▸ **INPUT**
┌────────

-- ==== Sys2Proof/Laws/Run.lean ====
section
/-! SUPPORT. A command as a pure function of the core's state, and a list of commands as the fold of it: what a run of
commands does, said once. -/

namespace Sys2Proof.Machine

/-- What a command does to the core, and its response (20_memory.md R50: one atomic step). -/
def commandEffect (i : Instr) (c : CoreState) : CoreState × Response :=
  match i with
  | .nop => (c, ⟨false, 0x00⟩)
  | .init => (c.startTransaction, ⟨false, 0x00⟩)
  | .push b => if c.fin then (c, ⟨true, 0x03⟩) else (c.pushByte b, ⟨false, 0x00⟩)
  | .final le => if c.fin then (c, ⟨true, 0x03⟩) else (c.finalize le, ⟨false, 0x00⟩)
  | .block => (c.blockProcess, ⟨false, 0x00⟩)
  | .digest le => (c.digestOp le, ⟨false, 0x00⟩)
  | .rdhex k => if c.hexv then (c, ⟨false, c.hexAt k⟩) else (c, ⟨true, 0x02⟩)
  | .rdstat => (c, ⟨false, c.status⟩)
  | .ldb k b => (c.loadByte k b, ⟨false, 0x00⟩)

/-- `exec` is that effect, with the response at the end of the list. -/
theorem exec_eq_commandEffect (i : Instr) (s : State) :
    exec i s = .next { core := (commandEffect i s.core).1, inputs := s.inputs,
                       responses := s.responses ++ [(commandEffect i s.core).2] } := by
  cases i with
  | push b => by_cases h : s.core.fin = true <;> simp only [exec, execPush, commandEffect, h] <;> rfl
  | final le => by_cases h : s.core.fin = true <;> simp only [exec, execFinal, commandEffect, h] <;> rfl
  | rdhex k => by_cases h : s.core.hexv = true <;> simp only [exec, execRdhex, commandEffect, h] <;> rfl
  | nop => rfl
  | init => rfl
  | block => rfl
  | digest le => rfl
  | rdstat => rfl
  | ldb k b => rfl

/-- The core after a list of commands. -/
def coreAfter : List Instr → CoreState → CoreState
  | [], c => c
  | i :: is, c => coreAfter is (commandEffect i c).1

/-- The responses to a list of commands, in order. -/
def responsesTo : List Instr → CoreState → List Response
  | [], _ => []
  | i :: is, c => (commandEffect i c).2 :: responsesTo is (commandEffect i c).1

theorem coreAfter_append (is js : List Instr) (c : CoreState) :
    coreAfter (is ++ js) c = coreAfter js (coreAfter is c) := by
  induction is generalizing c with
  | nil => rfl
  | cons i is ih => exact ih _

theorem responsesTo_append (is js : List Instr) (c : CoreState) :
    responsesTo (is ++ js) c = responsesTo is c ++ responsesTo js (coreAfter is c) := by
  induction is generalizing c with
  | nil => rfl
  | cons i is ih => exact congrArg (_ :: ·) (ih _)

/-- The buffer after a list of loads, each writing over what stands there. -/
def loadedBuffer (l : List (BitVec 6 × Byte)) (x : Block) : Block := l.foldl (fun x p => writeAt x p.1 p.2) x

/-- Loads change BUF only. -/
theorem coreAfter_loadCommands (l : List (BitVec 6 × Byte)) (c : CoreState) :
    coreAfter (loadCommands l) c = c.setBuf (loadedBuffer l c.buf) := by
  induction l generalizing c with
  | nil => cases c; rfl
  | cons p l ih =>
    have step : coreAfter (loadCommands (p :: l)) c = coreAfter (loadCommands l) (c.setBuf (writeAt c.buf p.1 p.2)) := by
      simp only [loadCommands, List.map_cons, coreAfter, commandEffect, CoreState.loadByte_eq]
    rw [step, ih, CoreState.setBuf_buf]
    cases c
    rfl

/-- Every load is answered `{0, 0x00}`. -/
theorem responsesTo_loadCommands (l : List (BitVec 6 × Byte)) (c : CoreState) :
    responsesTo (loadCommands l) c = List.replicate l.length ⟨false, 0x00⟩ := by
  induction l generalizing c with
  | nil => rfl
  | cons p l ih => exact congrArg (_ :: ·) (ih _)

/-- A byte of the buffer after the loads: the last one loaded to its index, or the old one where there is none. -/
theorem readAt_loadedBuffer (l : List (BitVec 6 × Byte)) (x : Block) (i : BitVec 6) :
    readAt (loadedBuffer l x) i = (l.reverse.lookup i).getD (readAt x i) := by
  induction l generalizing x with
  | nil => rfl
  | cons p l ih =>
    obtain ⟨k, v⟩ := p
    rw [show loadedBuffer ((k, v) :: l) x = loadedBuffer l (writeAt x k v) from rfl, ih, List.reverse_cons,
      List.lookup_append]
    by_cases h : i = k
    · subst h
      cases l.reverse.lookup i <;> simp [List.lookup]
    · have hb : (i == k) = false := by simpa using h
      rw [readAt_writeAt_ne x v (Ne.symm h)]
      cases l.reverse.lookup i <;> simp [List.lookup, hb]

/-- A run of commands, given that the decoder undoes the encoder, gives the core after them and their responses. -/
theorem runCommands_eq (decode_encode : ∀ i, decode (encode i) = .legal i) (is : List Instr) (s : State) :
    runCommands is s = .next { core := coreAfter is s.core, inputs := [],
                               responses := s.responses ++ responsesTo is s.core } := by
  have key : ∀ (is : List Instr) (s : State), s.inputs = is.map (fun i => .command (encode i)) →
      Host.Core.run Sys2Proof.core is.length s =
        .next { core := coreAfter is s.core, inputs := [], responses := s.responses ++ responsesTo is s.core } := by
    intro is
    induction is with
    | nil =>
      intro s h
      cases s
      simp only [List.map_nil] at h
      simp [Host.Core.run, coreAfter, responsesTo, h]
    | cons i is ih =>
      intro s h
      have hs : Sys2Proof.core.step s = exec i { s with inputs := is.map fun i => .command (encode i) } := by
        change step s = _
        unfold step takeInput
        rw [h]
        simp only [List.map_cons, hostMove]
        exact acceptWord_legal (decode_encode i) _
      rw [exec_eq_commandEffect] at hs
      simp only [List.length_cons, Host.Core.run, hs]
      rw [ih _ rfl]
      simp [coreAfter, responsesTo]
  exact key is (s.withCommands is) rfl

end Sys2Proof.Machine
end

└────────

▸ **DESCRIPTION OF THE TASK**
Only the lines from the beginning of the material to the line containing "(c, ⟨false, c.status⟩)" should be echoed, verbatim and in full.

▸ **TASK RESULT**
-- ==== Sys2Proof/Laws/Run.lean ====
section
/-! SUPPORT. A command as a pure function of the core's state, and a list of commands as the fold of it: what a run of
commands does, said once. -/

namespace Sys2Proof.Machine

/-- What a command does to the core, and its response (20_memory.md R50: one atomic step). -/
def commandEffect (i : Instr) (c : CoreState) : CoreState × Response :=
  match i with
  | .nop => (c, ⟨false, 0x00⟩)
  | .init => (c.startTransaction, ⟨false, 0x00⟩)
  | .push b => if c.fin then (c, ⟨true, 0x03⟩) else (c.pushByte b, ⟨false, 0x00⟩)
  | .final le => if c.fin then (c, ⟨true, 0x03⟩) else (c.finalize le, ⟨false, 0x00⟩)
  | .block => (c.blockProcess, ⟨false, 0x00⟩)
  | .digest le => (c.digestOp le, ⟨false, 0x00⟩)
  | .rdhex k => if c.hexv then (c, ⟨false, c.hexAt k⟩) else (c, ⟨true, 0x02⟩)
  | .rdstat => (c, ⟨false, c.status⟩)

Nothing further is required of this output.